(Dataset entries)
____
/-- Each of the four silent cases, and one that is not; a silent and an answered frame under a stalled peripheral. -/
theorem witness_SilentDecodesAndOnlyThese :
    ((atDecode [0x11, 0x03, 0x00]).decodeNext [] none [] ∧ (atDecode [0x11, 0x03, 0x00]).len < 4) ∧
    ((atDecode [0x12, 0x03, 0, 0]).decodeNext [] none [] ∧ (atDecode [0x12, 0x03, 0, 0]).buf[0]? ≠ some 0x11) ∧
    ((atDecode [0x11, 0x01, 0xCC, 0x21]).decodeNext [] none [] ∧ crc16 (atDecode [0x11, 0x01, 0xCC, 0x21]).buf ≠ 0) ∧
    ((atDecode [0x11, 0x07, 0x4C, 0x22]).decodeNext [] none [] ∧
      (atDecode [0x11, 0x07, 0x4C, 0x22]).buf[1]? = some 0x07 ∧
      (0x07 : Byte) ∉ [0x01, 0x02, 0x03, 0x04, 0x05, 0x06, 0x0F, 0x10]) ∧
    ((atDecode [0x11, 0x01, 0xCC, 0x20]).decodeNext [] none [] ∧ ¬ (atDecode [0x11, 0x01, 0xCC, 0x20]).len < 4 ∧
      (atDecode [0x11, 0x01, 0xCC, 0x20]).buf[0]? = some 0x11 ∧ crc16 (atDecode [0x11, 0x01, 0xCC, 0x20]).buf = 0 ∧
      (atDecode [0x11, 0x01, 0xCC, 0x20]).buf[1]? = some 0x01) ∧
    ({ atDecode [0x11] with agenda := [.decode [0x22] (some 0)] } : State).decodeNext [0x22] (some 0) [] ∧
    ({ atDecode [0x11, 0x01, 0xCC, 0x20] with agenda := [.decode [] (some 0)] } : State).decodeNext [] (some 0) [] := by
  decide

theorem witness_DecodeEndsReady :
    let s := { atDecode [0x11, 0x01, 0xCC, 0x20] with rxq := [0x11], agenda := [.decode [0x22] none] }
    s.decodeNext [0x22] none [] ∧ s.rxq.length ≤ s.params.rxDepth := by decide

/-- A Decode of an instruction and of a rejected frame: both clauses about the store. -/
theorem witness_DecodeEndsReady_store :
    fetch (beginEvent [] (atDecode [0x11])) = .reject .shortFrame ∧
    fetch (beginEvent [] (atDecode [0x11, 0x07, 0x4C, 0x22])) = .instr (.other 0x07) ∧
    exec (.other 0x07) (enterDecode none (beginEvent [] (atDecode [0x11, 0x07, 0x4C, 0x22]))) =
      .next (enterDecode none (beginEvent [] (atDecode [0x11, 0x07, 0x4C, 0x22]))) := ⟨by decide, by decide, rfl⟩

theorem witness_EveryResponseHasResidueZero :
    (atDecode [0x11, 0x01, 0xCC, 0x20]).decodeNext [] none [] ∧
    (atDecode [0x11, 0x01, 0xCC, 0x20]).len ≤ (atDecode [0x11, 0x01, 0xCC, 0x20]).params.frameCap := by decide

theorem witness_ArrivalsDuringDecodeHaveNoEffect :
    (atDecode [0x11, 0x01, 0xCC, 0x20]).params.rxDepth = 1 ∧
    (atDecode [0x11, 0x01, 0xCC, 0x20]).rxq.length ≤ 1 ∧
    (atDecode [0x11, 0x01, 0xCC, 0x20]).decodeNext [] none [] := by decide

/-- R120: start at N_REGS; start 873 with 127 registers; start 874, the first that is clamped. -/
theorem witness_ClampCases :
    (1000 ≤ 1000) ∧ (873 < 1000 ∧ 873 + min 127 127 ≤ 1000) ∧ (874 < 1000 ∧ 1000 < 874 + min 127 127) := by decide

/-- The premises of the command results: the last register, a count of zero at N_REGS, the first faulting start. -/
theorem witness_ReadHoldingRegistersResult :
    ((atDecode [0x11]).live ∧ (atDecode [0x11]).buf.head? = some 0x11) ∧
    (999 : Word).toNat < (atDecode [0x11]).params.nRegs ∧ (0 : Word) = 0 ∧
    ((atDecode [0x11]).params.nRegs ≤ (1000 : Word).toNat ∧ (1 : Word) ≠ 0) := by decide

theorem witness_ReadInputRegistersResult :
    ((atDecode [0x11]).live ∧ (atDecode [0x11]).buf.head? = some 0x11) ∧
    (0 : Word).toNat < (atDecode [0x11]).params.nRegs ∧
    ((atDecode [0x11]).params.nRegs ≤ (0xFFFF : Word).toNat ∧ (0xFFFF : Word) ≠ 0) := by decide

theorem witness_ReadOfZeroRegistersIsAnswered :
    (atDecode [0x11]).live ∧ (atDecode [0x11]).buf.head? = some 0x11 := by decide

theorem witness_WriteSingleResult :
    (Memory.wf (atDecode [0x11]).params.initBase (atDecode [0x11]).params.nRegs (atDecode [0x11]).hreg ∧
      (atDecode [0x11]).live ∧ (atDecode [0x11]).buf ≠ []) ∧
    (999 : Word).toNat < (atDecode [0x11]).params.nRegs ∧
    (atDecode [0x11]).params.nRegs ≤ (1000 : Word).toNat := by decide

/-- In range, count zero out of range, and the fault. -/
theorem witness_WriteMultipleResult :
    let s := { atDecode [0x11] with hreg := [(1, 42), (999, 0)] }
    (Memory.wf s.params.initBase s.params.nRegs s.hreg ∧ s.live ∧ s.buf.head? = some 0x11) ∧
    ((Instr.wrmr 998 5 10 [1, 2, 3, 4, 5]).wellFormed = true ∧ (998 : Word).toNat < s.params.nRegs) ∧
    ((Instr.wrmr 1000 0 0 []).wellFormed = true ∧ (0 : Word) = 0) ∧
    ((Instr.wrmr 1000 1 2 [0]).wellFormed = true ∧ s.params.nRegs ≤ (1000 : Word).toNat ∧ (1 : Word) ≠ 0) := by decide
____
WHAT IS EXPECTED:
Begin at the line that has "the store. -/" in the entries above; stop after the line that has "(atDecode [0x11]).params.nRegs ≤ (1000 : Word).toNat := by". Transcribe exactly those lines and no others.

OUTPUT FOR THIS TASK:
/-- A Decode of an instruction and of a rejected frame: both clauses about the store. -/
theorem witness_DecodeEndsReady_store :
    fetch (beginEvent [] (atDecode [0x11])) = .reject .shortFrame ∧
    fetch (beginEvent [] (atDecode [0x11, 0x07, 0x4C, 0x22])) = .instr (.other 0x07) ∧
    exec (.other 0x07) (enterDecode none (beginEvent [] (atDecode [0x11, 0x07, 0x4C, 0x22]))) =
      .next (enterDecode none (beginEvent [] (atDecode [0x11, 0x07, 0x4C, 0x22]))) := ⟨by decide, by decide, rfl⟩

theorem witness_EveryResponseHasResidueZero :
    (atDecode [0x11, 0x01, 0xCC, 0x20]).decodeNext [] none [] ∧
    (atDecode [0x11, 0x01, 0xCC, 0x20]).len ≤ (atDecode [0x11, 0x01, 0xCC, 0x20]).params.frameCap := by decide

theorem witness_ArrivalsDuringDecodeHaveNoEffect :
    (atDecode [0x11, 0x01, 0xCC, 0x20]).params.rxDepth = 1 ∧
    (atDecode [0x11, 0x01, 0xCC, 0x20]).rxq.length ≤ 1 ∧
    (atDecode [0x11, 0x01, 0xCC, 0x20]).decodeNext [] none [] := by decide

/-- R120: start at N_REGS; start 873 with 127 registers; start 874, the first that is clamped. -/
theorem witness_ClampCases :
    (1000 ≤ 1000) ∧ (873 < 1000 ∧ 873 + min 127 127 ≤ 1000) ∧ (874 < 1000 ∧ 1000 < 874 + min 127 127) := by decide

/-- The premises of the command results: the last register, a count of zero at N_REGS, the first faulting start. -/
theorem witness_ReadHoldingRegistersResult :
    ((atDecode [0x11]).live ∧ (atDecode [0x11]).buf.head? = some 0x11) ∧
    (999 : Word).toNat < (atDecode [0x11]).params.nRegs ∧ (0 : Word) = 0 ∧
    ((atDecode [0x11]).params.nRegs ≤ (1000 : Word).toNat ∧ (1 : Word) ≠ 0) := by decide

theorem witness_ReadInputRegistersResult :
    ((atDecode [0x11]).live ∧ (atDecode [0x11]).buf.head? = some 0x11) ∧
    (0 : Word).toNat < (atDecode [0x11]).params.nRegs ∧
    ((atDecode [0x11]).params.nRegs ≤ (0xFFFF : Word).toNat ∧ (0xFFFF : Word) ≠ 0) := by decide

theorem witness_ReadOfZeroRegistersIsAnswered :
    (atDecode [0x11]).live ∧ (atDecode [0x11]).buf.head? = some 0x11 := by decide

theorem witness_WriteSingleResult :
    (Memory.wf (atDecode [0x11]).params.initBase (atDecode [0x11]).params.nRegs (atDecode [0x11]).hreg ∧
      (atDecode [0x11]).live ∧ (atDecode [0x11]).buf ≠ []) ∧
    (999 : Word).toNat < (atDecode [0x11]).params.nRegs ∧
    (atDecode [0x11]).params.nRegs ≤ (1000 : Word).toNat := by decide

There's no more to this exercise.